# MAGNeT
Welcome to MAGNeT's demo jupyter notebook. 
Here you will find a self-contained example of how to use MAGNeT for music/sound-effect generation.

First, we start by initializing MAGNeT for music generation, you can choose a model from the following selection:
1. facebook/magnet-small-10secs - a 300M non-autoregressive transformer capable of generating 10-second music conditioned on text.
2. facebook/magnet-medium-10secs - 1.5B parameters, 10 seconds music samples.
3. facebook/magnet-small-30secs - 300M parameters, 30 seconds music samples.
4. facebook/magnet-medium-30secs - 1.5B parameters, 30 seconds music samples.

We will use the `facebook/magnet-small-10secs` variant for the purpose of this demonstration.

In [1]:
from audiocraft.models import MAGNeT
import torch, torchaudio
from audiocraft.utils.notebook import display_audio
from audiocraft.data.audio import audio_write

model = MAGNeT.get_pretrained('facebook/magnet-small-10secs')

model.set_generation_params(
    use_sampling=True,
    top_k=0,
    top_p=0.9,
    temperature=3.0,
    max_cfg_coef=10.0,
    min_cfg_coef=1.0,
    decoding_steps=[int(20 * model.lm.cfg.dataset.segment_duration // 10),  10, 10, 10],
    span_arrangement='stride1'
)

  from .autonotebook import tqdm as notebook_tqdm


Next, let us configure the generation parameters.

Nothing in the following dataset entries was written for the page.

-- ==== Sys2Proof/Safety.lean ====
section
/-! DEFINITION. The words in which claims about the BFC are made: the premises the spec names "well-formed" and
"disjoint" (section 5 of 44_frame_codec.md), the number-level meaning of a raw word, a decode and a rounding,
the failures of a command in the order of rule R146, the invariant of the state, and a run gone wrong. -/

namespace Sys2Proof.Machine

/-! ## Premises -/

/-- The engine is not in the fatal state (R147). -/
abbrev Live (s : State) : Prop := s.status.fatal = false

/-- R179: a run whose final state has STATUS.FATAL = 1 has gone wrong. -/
abbrev GoneWrong (s : State) : Prop := s.status.fatal = true

/-- The signal index names a signal of the layout (R64). -/
abbrev SignalOk (s : State) (i : Nat) : Prop := i < s.msg.numSignals.toNat

/-- The assertion of cause 4 holds (R144). -/
abbrev CountOk (s : State) : Prop := s.msg.numSignals.toNat ≤ s.params.nsigMax

/-- The assertion of cause 5 holds (R144). -/
abbrev FrameOk (s : State) : Prop := s.msg.lengthBytes.toNat ≤ s.params.maxb

/-- The assertion of cause 1 holds (R144). -/
abbrev FieldOk (d : Descriptor) : Prop := 1 ≤ d.lengthBits.toNat ∧ d.lengthBits.toNat ≤ 64

/-- `q0` of R86: the place of a BigEndian field's first bit, counted in the direction of travel. -/
def bigStart (d : Descriptor) : Nat := 8 * (d.startBit.toNat / 8) + 7 - d.startBit.toNat % 8

/-- `a + L` for LittleEndian, `q0 + L` for BigEndian (R86). -/
def fieldEnd (d : Descriptor) : Nat :=
  match d.byteOrder with
  | .littleEndian => d.startBit.toNat + d.lengthBits.toNat
  | .bigEndian => bigStart d + d.lengthBits.toNat

/-- The assertion of cause 2 holds in a frame of `n` bytes (R144). -/
abbrev PlaceOk (n : Nat) (d : Descriptor) : Prop := fieldEnd d ≤ 8 * n

/-- The assertion of cause 3 holds (R144). -/
abbrev XformOk (d : Descriptor) : Prop := d.scale ≠ 0

/-- The buffer contract holds: BUFV = 1 and BUFCAP >= LENGTH_BYTES (R143). -/
abbrev BufferOk (s : State) : Prop :=
  s.ctrl.bufv = true ∧ s.msg.lengthBytes.toNat ≤ s.ctrl.bufcap.toNat

/-- Every assertion INIT makes holds (R111). -/
abbrev InitLayoutOk (s : State) : Prop :=
  CountOk s ∧ ∀ i, i < s.msg.numSignals.toNat → FieldOk (s.descAt i)

/-- Every assertion PACK and UNPACK make holds (R113, R117). -/
abbrev FrameLayoutOk (s : State) : Prop :=
  CountOk s ∧ FrameOk s ∧
    ∀ i, i < s.msg.numSignals.toNat → FieldOk (s.descAt i) ∧ PlaceOk s.msg.lengthBytes.toNat (s.descAt i)

/-- Every descriptor of the layout has a usable transform (R144 cause 3). -/
abbrev AllXformOk (s : State) : Prop := ∀ i, i < s.msg.numSignals.toNat → XformOk (s.descAt i)

/-- The storage has the size the parameters say (R6, R10). -/
abbrev Sized (s : State) : Prop :=
  s.raw.length = s.params.nsigMax ∧ s.phys.length = s.params.nsigMax ∧ s.desc.length = s.params.nsigMax

/-! ## Places of bits -/

/-- The place (byte_index, bit_in_byte) of the bit of weight `w` of a field, in the closed form of R86. -/
def bitPlace (d : Descriptor) (w : Nat) : Nat × Nat :=
  match d.byteOrder with
  | .littleEndian => ((d.startBit.toNat + w) / 8, (d.startBit.toNat + w) % 8)
  | .bigEndian =>
    let q := bigStart d + (d.lengthBits.toNat - 1 - w)
    (q / 8, 7 - q % 8)

/-- The bit at a place of the frame buffer. -/
def bitAt (m : Memory) (p : Nat × Nat) : Bool := (fbRead m p.1).getLsbD p.2

/-- The place belongs to the field. -/
abbrev Covers (d : Descriptor) (p : Nat × Nat) : Prop := ∃ w, w < d.lengthBits.toNat ∧ bitPlace d w = p

/-- The fields share no place. -/
abbrev DisjointFields (d e : Descriptor) : Prop := ∀ w, w < d.lengthBits.toNat → ¬ Covers e (bitPlace d w)

/-- No two signals of the layout share a place (section 5 of 44_frame_codec.md). -/
abbrev Disjoint (s : State) : Prop :=
  ∀ i, i < s.msg.numSignals.toNat → ∀ j, j < s.msg.numSignals.toNat → i ≠ j →
    DisjointFields (s.descAt i) (s.descAt j)

/-! ## Numbers -/

/-- The integer a raw word stands for (R18). -/
def rawInt (d : Descriptor) (w : Word) : Int := if d.isSigned then w.toInt else (w.toNat : Int)

/-- The representable range of the field (R90, R105, R120): `-2^(L-1) .. 2^(L-1)-1` or `0 .. 2^L-1`. -/
abbrev Representable (d : Descriptor) (r : Int) : Prop :=
  (d.isSigned = true ∧ -2 ^ (d.lengthBits.toNat - 1) ≤ r ∧ r < 2 ^ (d.lengthBits.toNat - 1)) ∨
  (d.isSigned = false ∧ 0 ≤ r ∧ r < 2 ^ d.lengthBits.toNat)

/-- `w` has the low L bits of `bits` and stands for a representable integer: it is the field's value. -/
abbrev IsFieldValue (d : Descriptor) (w : Word) (bits : Nat → Bool) : Prop :=
  (∀ k, k < d.lengthBits.toNat → w.getLsbD k = bits k) ∧ Representable d (rawInt d w)

/-- The exact sum `r*S + O` (R95). -/
def exactPhys (d : Descriptor) (r : Int) : Int := r * d.scale.toInt + d.offset.toInt

/-- The nearest integer to `a` that a physical word holds (R95, `sat64`). -/
def clamp64 (a : Int) : Int := max (-2 ^ 63) (min (2 ^ 63 - 1) a)

/-- `a` does not fit a physical word. -/
abbrev Overflows64 (a : Int) : Prop := a < -2 ^ 63 ∨ 2 ^ 63 - 1 < a

/-- `q` is `a / b` rounded to the nearest integer, ties away from zero (R96). -/
abbrev RoundsTo (a b q : Int) : Prop :=
  2 * |a - q * b| ≤ |b| ∧ (2 * |a - q * b| = |b| → |a| < |q * b|)

/-- `lo` and `hi` are the raw bounds of the signal (R105). -/
abbrev BoundsOf (d : Descriptor) (lo hi : Int) : Prop :=
  (d.hasBounds = true ∧ lo = rawInt d d.rawMin ∧ hi = rawInt d d.rawMax) ∨
  (d.hasBounds = false ∧ d.isSigned = true ∧
    lo = -2 ^ (d.lengthBits.toNat - 1) ∧ hi = 2 ^ (d.lengthBits.toNat - 1) - 1) ∨
  (d.hasBounds = false ∧ d.isSigned = false ∧ lo = 0 ∧ hi = 2 ^ d.lengthBits.toNat - 1)

/-! ## What each command asserts and how it fails (R142, R144, R146) -/

/-- The commands that use the buffer (R142, R144 causes 5 and 2). -/
def usesBuffer : Instr → Bool
  | .fldRead _ => true
  | .fldWrite _ => true
  | .pack => true
  | .packP => true
  | .unpack => true
  | .unpackP => true
  | .nop => false
  | .sreset => false
  | .toSigned _ => false
  | .toUbits _ => false
  | .decode _ => false
  | .encode _ => false
  | .rangeRaw _ => false
  | .rangePhys _ => false
  | .init => false
  | .initP => false

/-- PACK and PACK.P: they need the value object, and they write RESULT (R119, R142, R23). -/
def isPack : Instr → Bool
  | .pack => true
  | .packP => true
  | .nop => false
  | .sreset => false
  | .fldRead _ => false
  | .fldWrite _ => false
  | .toSigned _ => false
  | .toUbits _ => false
  | .decode _ => false
  | .encode _ => false
  | .rangeRaw _ => false
  | .rangePhys _ => false
  | .init => false
  | .initP => false
  | .unpack => false
  | .unpackP => false

/-- RANGE_RAW and RANGE_PHYS (R106, R107). -/
def isRange : Instr → Bool
  | .rangeRaw _ => true
  | .rangePhys _ => true
  | .nop => false
  | .sreset => false
  | .fldRead _ => false
  | .fldWrite _ => false
  | .toSigned _ => false
  | .toUbits _ => false
  | .decode _ => false
  | .encode _ => false
  | .init => false
  | .initP => false
  | .pack => false
  | .packP => false
  | .unpack => false
  | .unpackP => false

/-- The commands that assert the transform (R144 cause 3). -/
def usesTransform : Instr → Bool
  | .decode _ => true
  | .encode _ => true
  | .rangePhys _ => true
  | .initP => true
  | .packP => true
  | .unpackP => true
  | .nop => false
  | .sreset => false
  | .fldRead _ => false
  | .fldWrite _ => false
  | .toSigned _ => false
  | .toUbits _ => false
  | .rangeRaw _ => false
  | .init => false
  | .pack => false
  | .unpack => false

/-- The signals whose descriptors the command asserts: its own for format S, all below NUM_SIGNALS for a frame
command (R144). -/
abbrev Asserts (i : Instr) (s : State) (j : Nat) : Prop :=
  i.signal? = some j ∨ (i.signal? = none ∧ i ≠ .nop ∧ i ≠ .sreset ∧ j < s.msg.numSignals.toNat)

/-- Descriptor `j` passes the assertions the command makes of it (R144 causes 1, 2, 3). -/
abbrev DescriptorOk (i : Instr) (s : State) (j : Nat) : Prop :=
  FieldOk (s.descAt j) ∧
  (usesBuffer i = true → PlaceOk s.msg.lengthBytes.toNat (s.descAt j)) ∧
  (usesTransform i = true → XformOk (s.descAt j))

/-- The cause a failing descriptor is reported with: 1, then 2, then 3 (R146 step 6). -/
def descriptorCause (i : Instr) (s : State) (j : Nat) : BitVec 3 :=
  if ¬ FieldOk (s.descAt j) then 1
  else if usesBuffer i = true ∧ ¬ PlaceOk s.msg.lengthBytes.toNat (s.descAt j) then 2
  else 3

/-- The state `raise LayoutFault(cause, sig)` leaves (R145). -/
abbrev State.faulted (s : State) (cause : BitVec 3) (sig : Nat) : State :=
  { s with status := { s.status with fatal := true, fcause := cause, fsig := BitVec.ofNat 8 sig } }

/-- The state `STATUS.ERR <- e` leaves. -/
abbrev State.withErr (s : State) (e : ErrCode) : State := { s with status := { s.status with err := e } }

/-- The state `raise Err(code)` leaves, with the writes its line names: `RESULT <- 0` in PACK and PACK.P,
`STATUS.INR <- 0` in RANGE_RAW and RANGE_PHYS (R141). -/
abbrev State.failed (s : State) (i : Instr) (e : ErrCode) : State :=
  { s with
    result := if isPack i then 0 else s.result
    status := { s.status with err := e, inr := if isRange i then false else s.status.inr } }

/-- R146 step 3. -/
abbrev BadSignal (i : Instr) (s : State) : Prop := ∃ k, i.signal? = some k ∧ ¬ SignalOk s k

/-- R146 step 4. -/
abbrev MissingReference (i : Instr) (s : State) : Prop :=
  usesBuffer i = true ∧ (s.ctrl.bufv = false ∨ (isPack i = true ∧ s.ctrl.valv = false))

/-- R146 step 5. -/
abbrev ShortBuffer (i : Instr) (s : State) : Prop :=
  usesBuffer i = true ∧ s.ctrl.bufcap.toNat < s.msg.lengthBytes.toNat

/-- None of R146 steps 3 to 5 applies. -/
abbrev ArgumentsOk (i : Instr) (s : State) : Prop :=
  ¬ BadSignal i s ∧ ¬ MissingReference i s ∧ ¬ ShortBuffer i s

/-- R146 steps 1 and 3 to 6 for a command other than NOP and SRESET: the failing cases, each only when no
earlier one applies. -/
def FailsInOrder (i : Instr) (s : State) : Prop :=
  (s.status.fatal = true → exec i s = .next s) ∧
  (Live s → BadSignal i s → exec i s = .next (s.failed i .argument)) ∧
  (Live s → ¬ BadSignal i s → MissingReference i s → exec i s = .next (s.failed i .argument)) ∧
  (Live s → ¬ BadSignal i s → ¬ MissingReference i s → ShortBuffer i s →
    exec i s = .next (s.failed i .capacity)) ∧
  (Live s → ArgumentsOk i s → ¬ CountOk s → exec i s = .next (s.faulted 4 0)) ∧
  (Live s → ArgumentsOk i s → CountOk s → usesBuffer i = true → ¬ FrameOk s →
    exec i s = .next (s.faulted 5 0)) ∧
  (Live s → ArgumentsOk i s → CountOk s → (usesBuffer i = true → FrameOk s) →
    ∀ j, Asserts i s j → ¬ DescriptorOk i s j → (∀ j', j' < j → Asserts i s j' → DescriptorOk i s j') →
      exec i s = .next (s.faulted (descriptorCause i s j) j))

/-! ## The state as a whole -/

/-- The registers R29 gives a reset value hold it; the storage holds anything. -/
abbrev ResetRegisters (s : State) : Prop :=
  s.status = StatusReg.zero ∧ s.result = 0 ∧ s.ctrl = CtrlReg.zero ∧ s.msg = MsgReg.zero ∧ s.xr = 0 ∧ s.xp = 0

/-- STATUS is one the rules can leave: FSIG and FCAUSE are 0 while FATAL is 0 (R22); while FATAL is 1 the cause
is 1..5 and the signal is one of the table (R144, R145). -/
abbrev StatusOk (p : Params) (r : StatusReg) : Prop :=
  (r.fatal = false → r.fsig = 0 ∧ r.fcause = 0) ∧
  (r.fatal = true → 1 ≤ r.fcause.toNat ∧ r.fcause.toNat ≤ 5 ∧ r.fsig.toNat < p.nsigMax)

/-- The invariant of the state: legal parameters, storage of their size, FB canonical and inside MAXB bytes,
and a STATUS the rules can leave. -/
abbrev Inv (s : State) : Prop :=
  s.params.Legal ∧ Sized s ∧ Memory.wf s.fb ∧ (∀ c ∈ s.fb, c.1 < s.params.maxb) ∧
    StatusOk s.params s.status

/-- A register's bits that a host write stores (R17, R20, R21, R30); CMD, STATUS and RESULT store none. -/
def storedBits : Reg → Word
  | .cmd => 0
  | .status => 0
  | .result => 0
  | .ctrl => 0x3FF
  | .msg => 0x1FF00FF
  | .xr => 0xFFFFFFFFFFFFFFFF
  | .xp => 0xFFFFFFFFFFFFFFFF
  | .fbw _ => 0xFFFFFFFFFFFFFFFF
  | .raw _ => 0xFFFFFFFFFFFFFFFF
  | .phys _ => 0xFFFFFFFFFFFFFFFF
  | .desc _ .layout => 0x77FFFFF
  | .desc _ _ => 0xFFFFFFFFFFFFFFFF

/-- The register numbers that R46 lists as unimplemented. -/
abbrev Unimplemented (p : Params) (n : Nat) : Prop :=
  (0x007 ≤ n ∧ n ≤ 0x00F) ∨
  (0x010 + p.maxb / 8 ≤ n ∧ n ≤ 0x0FF) ∨
  (0x100 + p.nsigMax ≤ n ∧ n ≤ 0x1FF) ∨
  (0x200 + p.nsigMax ≤ n ∧ n ≤ 0x7FF) ∨
  (0x800 ≤ n ∧ (p.nsigMax ≤ (n - 0x800) / 8 ∨ (n - 0x800) % 8 = 6 ∨ (n - 0x800) % 8 = 7))

/-- The same state of a hardware whose QUANTUM is `a / b`. -/
abbrev State.withQuantum (s : State) (a b : Nat) : State :=
  { s with params := { s.params with quantumNum := a, quantumDen := b } }

/-- A descriptor without what R108 reserves to the range commands. -/
def stripBounds (d : Descriptor) : Descriptor := { d with hasBounds := false, rawMin := 0, rawMax := 0 }

/-- The next event is taken, and its answer recorded. -/
abbrev State.served (s : State) (rest : List PortEvent) (a : PortAnswer) : State :=
  { s with pending := rest, answers := a :: s.answers }

/-- In state `s`, `HostRead(n)` returns the word `w` and changes nothing (R44, R47). -/
abbrev ReadsAs (s : State) (n : Nat) (w : Word) : Prop :=
  ∀ rest, step { s with pending := .read (BitVec.ofNat 12 n) :: rest } = .next (s.served rest (.data w))

/-- In state `s`, `HostWrite(n, v)` is answered `Done` and leaves the registers of `t` (R44). -/
abbrev WritesAs (s : State) (n : Nat) (v : Word) (t : State) : Prop :=
  ∀ rest, step { s with pending := .write (BitVec.ofNat 12 n) v :: rest } = .next (t.served rest .done)

/-- `s` with `DESC[i]` replaced (R16). -/
abbrev State.withDesc (s : State) (i : Nat) (d : Descriptor) : State := { s with desc := s.desc.set i d }

end Sys2Proof.Machine
end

Specifically, you can control the following:
* `use_sampling` (bool, optional): use sampling if True, else do argmax decoding. Defaults to True.
* `top_k` (int, optional): top_k used for sampling. Defaults to 0.
* `top_p` (float, optional): top_p used for sampling, when set to 0 top_k is used. Defaults to 0.9.
* `temperature` (float, optional): Initial softmax temperature parameter. Defaults to 3.0.
* `max_clsfg_coef` (float, optional): Initial coefficient used for classifier free guidance. Defaults to 10.0.
* `min_clsfg_coef` (float, optional): Final coefficient used for classifier free guidance. Defaults to 1.0.
* `decoding_steps` (list of n_q ints, optional): The number of iterative decoding steps, for each of the n_q RVQ codebooks.
* `span_arrangement` (str, optional): Use either non-overlapping spans ('nonoverlap') or overlapping spans ('stride1') 
                                      in the masking scheme. 

When left unchanged, MAGNeT will revert to its default parameters.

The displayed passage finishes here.